Kingsman acolytes will presumably be hoping for a set-piece or two to rival the first film’s instantly notorious Baptist church massacre, but nothing here comes remotely close in terms of either energy or shock value. One seemingly interminable skit sees Eggsy roving around the Glastonbury music festival, trying to implant a fingertip-mounted tracking device inside the genitals of an enemy’s socialite girlfriend (Poppy Delevingne) – a bit of lip-licking, GCSE-level smut which the film presents as a piece of fearless taboo-smashing worthy of Sacha Baron Cohen at his wildest.

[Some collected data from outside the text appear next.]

theorem remuxLead_keeps_ok {s u : State} (hs : s.OkInPass) (h : remuxLead s = .ok u) : u.OkInPass := by
  unfold remuxLead at h
  split_ifs at h with havail
  · exact mux_keeps_ok hs havail h
  · exact Result.ok.inj h ▸ hs

theorem not_hasFrame_of_select {s : State} (h : s.select = none) (t : TrackId) : ¬ hasFrame s t := by
  obtain ⟨hvideo, haudio⟩ := (select_eq_none_iff s).mp h
  rw [hasFrame_iff_avail, Bool.not_eq_true]
  cases t
  · exact hvideo
  · exact haudio

/-- Settles O60: the phases of a pass that is done, the selection phase as its turns. -/
theorem remuxTakesTheTurnsInOrder : Obligations.RemuxTakesTheTurnsInOrder := by
  intro s t hs h hok
  obtain ⟨hgate, u, hpass, hdone⟩ := execRemux_ok h hok
  obtain rfl := succeed_next hdone
  obtain ⟨tables, lead, last, htables, hlead, hloop, rfl⟩ := remuxPass_eq_done.mp hpass
  have htablesOk := remuxTables_keeps_ok (hs.startsPass hgate) htables
  have htab := remuxTables_ok htables
  have hleadOk := remuxLead_keeps_ok (s := tables.inPhase .lead) htablesOk hlead
  obtain ⟨turns, hturns⟩ := selectLoop_turns (s := lead.inPhase .select) hleadOk hloop
  have hlast := not_hasFrame_of_select (selectLoop_done hloop)
  have hframe : hasFrame s .video ↔ (tables.inPhase .lead).avail .video = true := by
    rw [htab]
    exact hasFrame_iff_avail s .video
  refine ⟨tables.inPhase .lead, lead, last, turns, ?_, ?_, fun hvideo => ?_, fun hvideo => ?_, hturns, hlast .video,
    hlast .audio, rfl⟩
  · rw [htab]
    exact (s.releaseOutput.inPhase .tables).withTables_stored
  · rw [htab]
    rfl
  · have havail := hframe.mp hvideo
    exact mux_turnEnds (htablesOk.1.track .video) havail ((if_pos havail).symm.trans hlead)
  · have havail := mt hframe.mpr hvideo
    exact (Result.ok.inj ((if_neg havail).symm.trans hlead)).symm

end Sys2Proof.Machine
end

section

/-! A `REMUX` with room enough (46_selector.md R211, R213; 70_reset_and_hazards.md R277): a turn needs no more packets
than the bound of the frames it takes, and so every turn succeeds until no frame is left. -/

namespace Sys2Proof.Machine

/-! ## Packets that suffice (44_packetizer.md R177) -/

theorem packetCountFrom_of_empty (fuel : Nat) (needPcr : Bool) : packetCountFrom fuel needPcr 0 = 0 := by
  cases fuel <;> rfl

/-- Without a PCR a packet takes 184 bytes, or what is left; 183 bytes alone need a second packet. -/
theorem packetCountFrom_noPcr_le (fuel rem : Nat) : packetCountFrom fuel false rem ≤ (rem + 1) / 184 + 1 := by
  induction fuel generalizing rem with
  | zero => exact Nat.zero_le _
  | succ fuel ih =>
    rw [packetCountFrom]
    split_ifs with hempty
    · exact Nat.zero_le _
    rcases lt_or_ge rem 184 with hshort | hfull
    · rw [tsHeaderLength_of_noPcr (.inl hshort)]
      rcases lt_or_ge rem 183 with hfits | hover
      · rw [show rem - min (188 - (6 + (182 - rem))) rem = 0 by omega, packetCountFrom_of_empty]
        omega
      · have hrest := ih (rem - min (188 - (6 + (182 - rem))) rem)
        omega
    · rw [tsHeaderLength_of_plain hfull]
      have hrest := ih (rem - min (188 - 4) rem)
      omega

theorem packetCount_le (total : Nat) (isPcr : Bool) : packetCount total isPcr ≤ (total + 9) / 184 + 1 := by
  cases isPcr with
  | false => exact (packetCountFrom_noPcr_le total total).trans (by omega)
  | true =>
    unfold packetCount
    cases total with
    | zero => exact Nat.zero_le _
    | succ total =>
      rw [packetCountFrom, if_neg (Nat.succ_ne_zero total), tsHeaderLength_of_pcr]
      rcases lt_or_ge (total + 1) 177 with hfits | hover
      · rw [show total + 1 - min (188 - (12 + (176 - (total + 1)))) (total + 1) = 0 by omega,
          packetCountFrom_of_empty]
        omega
      · have hrest := packetCountFrom_noPcr_le total
          (total + 1 - min (188 - (12 + (176 - (total + 1)))) (total + 1))
        omega

/-- The PES header has at most 19 bytes. -/
theorem packetCount_le_packetBound {header size : Nat} (h : header ≤ 19) (isPcr : Bool) :
    packetCount (header + size) isPcr ≤ packetBound size := by
  have hcount := packetCount_le (header + size) isPcr
  unfold packetBound
  omega

/-- Frames together need no more packets than each for itself. -/
theorem packetBound_sum_le {es : List FrameExtent} (h : es ≠ []) :
    packetBound (es.map fun e => e.size.toNat).sum ≤ (es.map fun e => packetBound e.size.toNat).sum := by
  induction es with
  | nil => exact absurd rfl h
  | cons e es ih =>
    cases es with
    | nil => simp
    | cons f es =>
      have htail := ih (List.cons_ne_nil f es)
      rw [List.map_cons, List.sum_cons, List.map_cons (f := fun e : FrameExtent => packetBound e.size.toNat),
        List.sum_cons]
      refine le_trans ?_ (Nat.add_le_add_left htail _)
      unfold packetBound
      omega

theorem State.pesBytes_le (s : State) (pts dts : Word64) : s.pesBytes pts dts ≤ 19 := by
  unfold State.pesBytes
  split
  · split_ifs <;> omega
  · exact Nat.zero_le 19

/-! ## What a turn takes from a track -/

/-- The packets that suffice for a turn of track `t`. -/
def State.turnBound (s : State) (t : TrackId) : Nat :=
  packetBound (s.batchBytes t (s.track t).framesWritten.toNat (s.batchSize t))

theorem mux_track {t : TrackId} {s u : State} (h : mux t s = .ok u) :
    (u.track t).framesWritten = BitVec.ofNat 32 ((s.track t).framesWritten.toNat + s.batchSize t) ∧
      ∀ t', t' ≠ t → u.track t' = s.track t' := by
  obtain ⟨v, n, hpack, rfl⟩ := mux_ok h
  obtain ⟨m, cc, _, _, rfl⟩ := packetize_step hpack
  refine ⟨by simp, fun t' ht => ?_⟩
  rw [State.track_setTrack_other _ ht, State.track_setTrack_other _ ht]
  cases t' <;> rfl

theorem mux_framesWritten {t : TrackId} {s u : State} (hok : (s.track t).Ok) (havail : s.avail t = true)
    (h : mux t s = .ok u) :
    (u.track t).framesWritten.toNat = (s.track t).framesWritten.toNat + s.batchSize t := by
  have hframes := (consumed_within hok havail).1
  have hmax := (s.track t).nFrames.isLt
  rw [(mux_track h).1, BitVec.toNat_ofNat, Nat.mod_eq_of_lt (by omega)]

theorem batchSize_pos {s : State} {t : TrackId} (hbatch : 1 ≤ s.audioBatch.toNat) (havail : s.avail t = true) :
    0 < s.batchSize t := by
  have hlt : s.nextFrame t < (s.track t).nFrames.toNat := of_decide_eq_true havail
  cases t
  · exact Nat.one_pos
  · exact lt_min hbatch (Nat.sub_pos_of_lt hlt)

/-- The frames left are those of the next turn and those behind them. -/
theorem turnBound_add_le {s : State} {t : TrackId} (hok : (s.track t).Ok) (hbatch : 1 ≤ s.audioBatch.toNat)
    (havail : s.avail t = true) :
    s.turnBound t + (((s.track t).extents.drop ((s.track t).framesWritten.toNat + s.batchSize t)).map
      fun e => packetBound e.size.toNat).sum ≤ s.packetsLeft t := by
  have hframes := (consumed_within hok havail).1
  have hpos := batchSize_pos hbatch havail
  rw [← hok.extentsHeld] at hframes
  have htaken : ((s.track t).extents.drop (s.track t).framesWritten.toNat).take (s.batchSize t) ≠ [] := by
    rw [← List.length_pos_iff, List.length_take, List.length_drop]
    omega
  unfold State.packetsLeft State.turnBound
  rw [batchBytes_eq_sum hframes, ← List.drop_drop]
  conv_rhs => rw [← List.take_append_drop (s.batchSize t) ((s.track t).extents.drop _), List.map_append,
    List.sum_append]
  exact Nat.add_le_add_right (packetBound_sum_le htaken) _

theorem mux_packetsLeft {t : TrackId} {s u : State} (hok : (s.track t).Ok) (hbatch : 1 ≤ s.audioBatch.toNat)
    (havail : s.avail t = true) (h : mux t s = .ok u) : s.turnBound t + u.packetsLeft t ≤ s.packetsLeft t := by
  have hnext := turnBound_add_le hok hbatch havail
  obtain ⟨_, _, hextents⟩ := mux_keepsFrames h t
  rwa [State.packetsLeft, hextents, mux_framesWritten hok havail h]

theorem mux_framesLeft {t : TrackId} {s u : State} (hok : (s.track t).Ok) (hbatch : 1 ≤ s.audioBatch.toNat)
    (havail : s.avail t = true) (h : mux t s = .ok u) : u.framesLeft t < s.framesLeft t := by
  have hpos := batchSize_pos hbatch havail
  have hlt : s.nextFrame t < (s.track t).nFrames.toNat := of_decide_eq_true havail
  obtain ⟨hframes, _, _⟩ := mux_keepsFrames h t
  have hfirst : (u.track t).firstFrame = (s.track t).firstFrame := by
    rw [State.track_eq_of_outsidePass (mux_outsidePass h) t]
  unfold State.framesLeft
  unfold State.nextFrame at hlt ⊢
  rw [hframes, hfirst, mux_framesWritten hok havail h]
  omega

/-- A turn leaves the other track as it was. -/
theorem mux_other {t : TrackId} {s u : State} (h : mux t s = .ok u) :
    (∀ t', t' ≠ t → u.packetsLeft t' = s.packetsLeft t') ∧ ∀ t', t' ≠ t → u.framesLeft t' = s.framesLeft t' := by
  refine ⟨fun t' ht => ?_, fun t' ht => ?_⟩
  · rw [State.packetsLeft, (mux_track h).2 t' ht, State.packetsLeft]
  · rw [State.framesLeft, State.nextFrame, (mux_track h).2 t' ht, State.framesLeft, State.nextFrame]

/-! ## A turn with room enough -/

theorem region_le_memSize {rs : List (Nat × Nat)} (h : regionsUsable rs = true) {r : Nat × Nat} (hr : r ∈ rs) :
    r.1 + r.2 ≤ Config.memSize := by
  induction rs with
  | nil => cases hr
  | cons q rs ih =>
    rw [regionsUsable, Bool.and_eq_true, Bool.and_eq_true, Bool.and_eq_true] at h
    obtain ⟨⟨⟨_, hin⟩, _⟩, hrest⟩ := h
    rcases List.mem_cons.mp hr with rfl | hr
    · exact of_decide_eq_true hin
    · exact ih hrest hr
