/-- Words whose op6 is 0x0a. -/
def decode0A (n : Nat) : Except DecodeError Instr :=
  if bn n 9 3 = 0 then .ok (.saddi (bf n 19 7) (bf n 12 7) (bf n 0 9)) else
  if bn n 9 3 = 1 then .ok (.sandi (bf n 19 7) (bf n 12 7) (bf n 0 9)) else
  if bn n 9 3 = 2 then .ok (.sori (bf n 19 7) (bf n 12 7) (bf n 0 9)) else
  if bn n 9 3 = 3 then .ok (.sxori (bf n 19 7) (bf n 12 7) (bf n 0 9)) else
  if bn n 6 6 = 32 then .ok (.sshli (bf n 19 7) (bf n 12 7) (bf n 0 6)) else
  if bn n 6 6 = 40 then .ok (.sshri (bf n 19 7) (bf n 12 7) (bf n 0 6)) else
  if bn n 6 6 = 48 then .ok (.ssrai (bf n 19 7) (bf n 12 7) (bf n 0 6)) else
  if bn n 9 3 = 7 then .ok (.smovi (bf n 19 7) (bf n 12 7) (bf n 0 9)) else
  .error (.unassigned 10)

/-- Words whose op6 is 0x0b. -/
def decode0B (n : Nat) : Except DecodeError Instr :=
  if bn n 0 5 = 0 then .ok (.scmpEq (bf n 19 7) (bf n 12 7) (bf n 5 7)) else
  if bn n 0 5 = 1 then .ok (.scmpNe (bf n 19 7) (bf n 12 7) (bf n 5 7)) else
  if bn n 0 5 = 2 then .ok (.scmpLt (bf n 19 7) (bf n 12 7) (bf n 5 7)) else
  if bn n 0 5 = 3 then .ok (.scmpLe (bf n 19 7) (bf n 12 7) (bf n 5 7)) else
  if bn n 0 5 = 4 then .ok (.scmpLtu (bf n 19 7) (bf n 12 7) (bf n 5 7)) else
  if bn n 0 5 = 5 then .ok (.scmpLeu (bf n 19 7) (bf n 12 7) (bf n 5 7)) else
  if bn n 0 5 = 6 then .ok (.ssel (bf n 19 7) (bf n 12 7) (bf n 5 7)) else
  if bn n 0 5 = 7 then .ok (.sbfx (bf n 19 7) (bf n 12 7) (bf n 5 7)) else
  if bn n 0 5 = 8 then .ok (.sbfxu (bf n 19 7) (bf n 12 7) (bf n 5 7)) else
  if bn n 0 5 = 9 then .ok (.sbfi (bf n 19 7) (bf n 12 7) (bf n 5 7)) else
  .error (.unassigned 11)

/-- Words whose op6 is 0x0c. -/
def decode0C (n : Nat) : Except DecodeError Instr :=
  if bn n 0 5 = 0 then .ok (.vaddI32 (bf n 19 7) (bf n 12 7) (bf n 5 7)) else
  if bn n 0 5 = 1 then .ok (.vaddN32 (bf n 19 7) (bf n 12 7) (bf n 5 7)) else
  if bn n 0 5 = 2 then .ok (.vsubI32 (bf n 19 7) (bf n 12 7) (bf n 5 7)) else
  if bn n 0 5 = 3 then .ok (.vsubN32 (bf n 19 7) (bf n 12 7) (bf n 5 7)) else
  if bn n 0 5 = 4 then .ok (.vmulI32 (bf n 19 7) (bf n 12 7) (bf n 5 7)) else
  if bn n 0 5 = 5 then .ok (.vmulhI32 (bf n 19 7) (bf n 12 7) (bf n 5 7)) else
  if bn n 0 5 = 6 then .ok (.vmulhN32 (bf n 19 7) (bf n 12 7) (bf n 5 7)) else
  if bn n 0 5 = 7 then .ok (.vmadI32 (bf n 19 7) (bf n 12 7) (bf n 5 7)) else
  if bn n 0 5 = 8 then .ok (.vandB32 (bf n 19 7) (bf n 12 7) (bf n 5 7)) else
  if bn n 0 5 = 9 then .ok (.vorB32 (bf n 19 7) (bf n 12 7) (bf n 5 7)) else
  if bn n 0 5 = 10 then .ok (.vxorB32 (bf n 19 7) (bf n 12 7) (bf n 5 7)) else
  if bn n 0 5 = 11 then .ok (.vshlB32 (bf n 19 7) (bf n 12 7) (bf n 5 7)) else
  if bn n 0 5 = 12 then .ok (.vshrN32 (bf n 19 7) (bf n 12 7) (bf n 5 7)) else
  if bn n 0 5 = 13 then .ok (.vshrI32 (bf n 19 7) (bf n 12 7) (bf n 5 7)) else
  if bn n 0 5 = 14 then .ok (.vminI32 (bf n 19 7) (bf n 12 7) (bf n 5 7)) else
  if bn n 0 5 = 15 then .ok (.vminN32 (bf n 19 7) (bf n 12 7) (bf n 5 7)) else
  if bn n 0 5 = 16 then .ok (.vmaxI32 (bf n 19 7) (bf n 12 7) (bf n 5 7)) else
  if bn n 0 5 = 17 then .ok (.vmaxN32 (bf n 19 7) (bf n 12 7) (bf n 5 7)) else
  if bn n 0 12 = 18 then .ok (.vclzB32 (bf n 19 7) (bf n 12 7)) else
  if bn n 0 12 = 19 then .ok (.vpopcB32 (bf n 19 7) (bf n 12 7)) else
  if bn n 0 5 = 20 then .ok (.vselB32 (bf n 19 7) (bf n 12 7) (bf n 5 7)) else
  if bn n 0 5 = 21 then .ok (.vdot4I32 (bf n 19 7) (bf n 12 7) (bf n 5 7)) else
  if bn n 0 5 = 22 then .ok (.vdot4N32 (bf n 19 7) (bf n 12 7) (bf n 5 7)) else
  if bn n 0 12 = 23 then .ok (.vabsI32 (bf n 19 7) (bf n 12 7)) else
  .error (.unassigned 12)

/-- Words whose op6 is 0x0d. -/
def decode0D (n : Nat) : Except DecodeError Instr :=
  if bn n 9 3 = 0 then .ok (.vaddi (bf n 19 7) (bf n 12 7) (bf n 0 9)) else
  if bn n 9 3 = 1 then .ok (.vandi (bf n 19 7) (bf n 12 7) (bf n 0 9)) else
  if bn n 9 3 = 2 then .ok (.vori (bf n 19 7) (bf n 12 7) (bf n 0 9)) else
  if bn n 9 3 = 3 then .ok (.vxori (bf n 19 7) (bf n 12 7) (bf n 0 9)) else
  if bn n 5 7 = 64 then .ok (.vshli (bf n 19 7) (bf n 12 7) (bf n 0 5)) else
  if bn n 5 7 = 80 then .ok (.vshri (bf n 19 7) (bf n 12 7) (bf n 0 5)) else
  if bn n 5 7 = 96 then .ok (.vsrai (bf n 19 7) (bf n 12 7) (bf n 0 5)) else
  if bn n 9 3 = 7 then .ok (.vmovi (bf n 19 7) (bf n 12 7) (bf n 0 9)) else
  .error (.unassigned 13)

Pedro Pascal in KIngsman: the Golden Circle
Pedro Pascal in KIngsman: the Golden Circle

The rest is mostly wall-to-wall exposition, set in a range of weirdly implausible rooms, in service of a plot that makes less sense the more everyone talks about it. (And boy oh boy, do they talk about it.) As for the Bond-homaging, a ski-resort interlude tugs its forelock towards the great 007 snow-scenes of yore, but ends with a runaway cablecar sequence that’s straight from the Die Another Day school of leaden, low-stakes CGI. Kingsman: The Golden Circle might stop short of rolling out an invisible car, but you wouldn’t put it past the next one.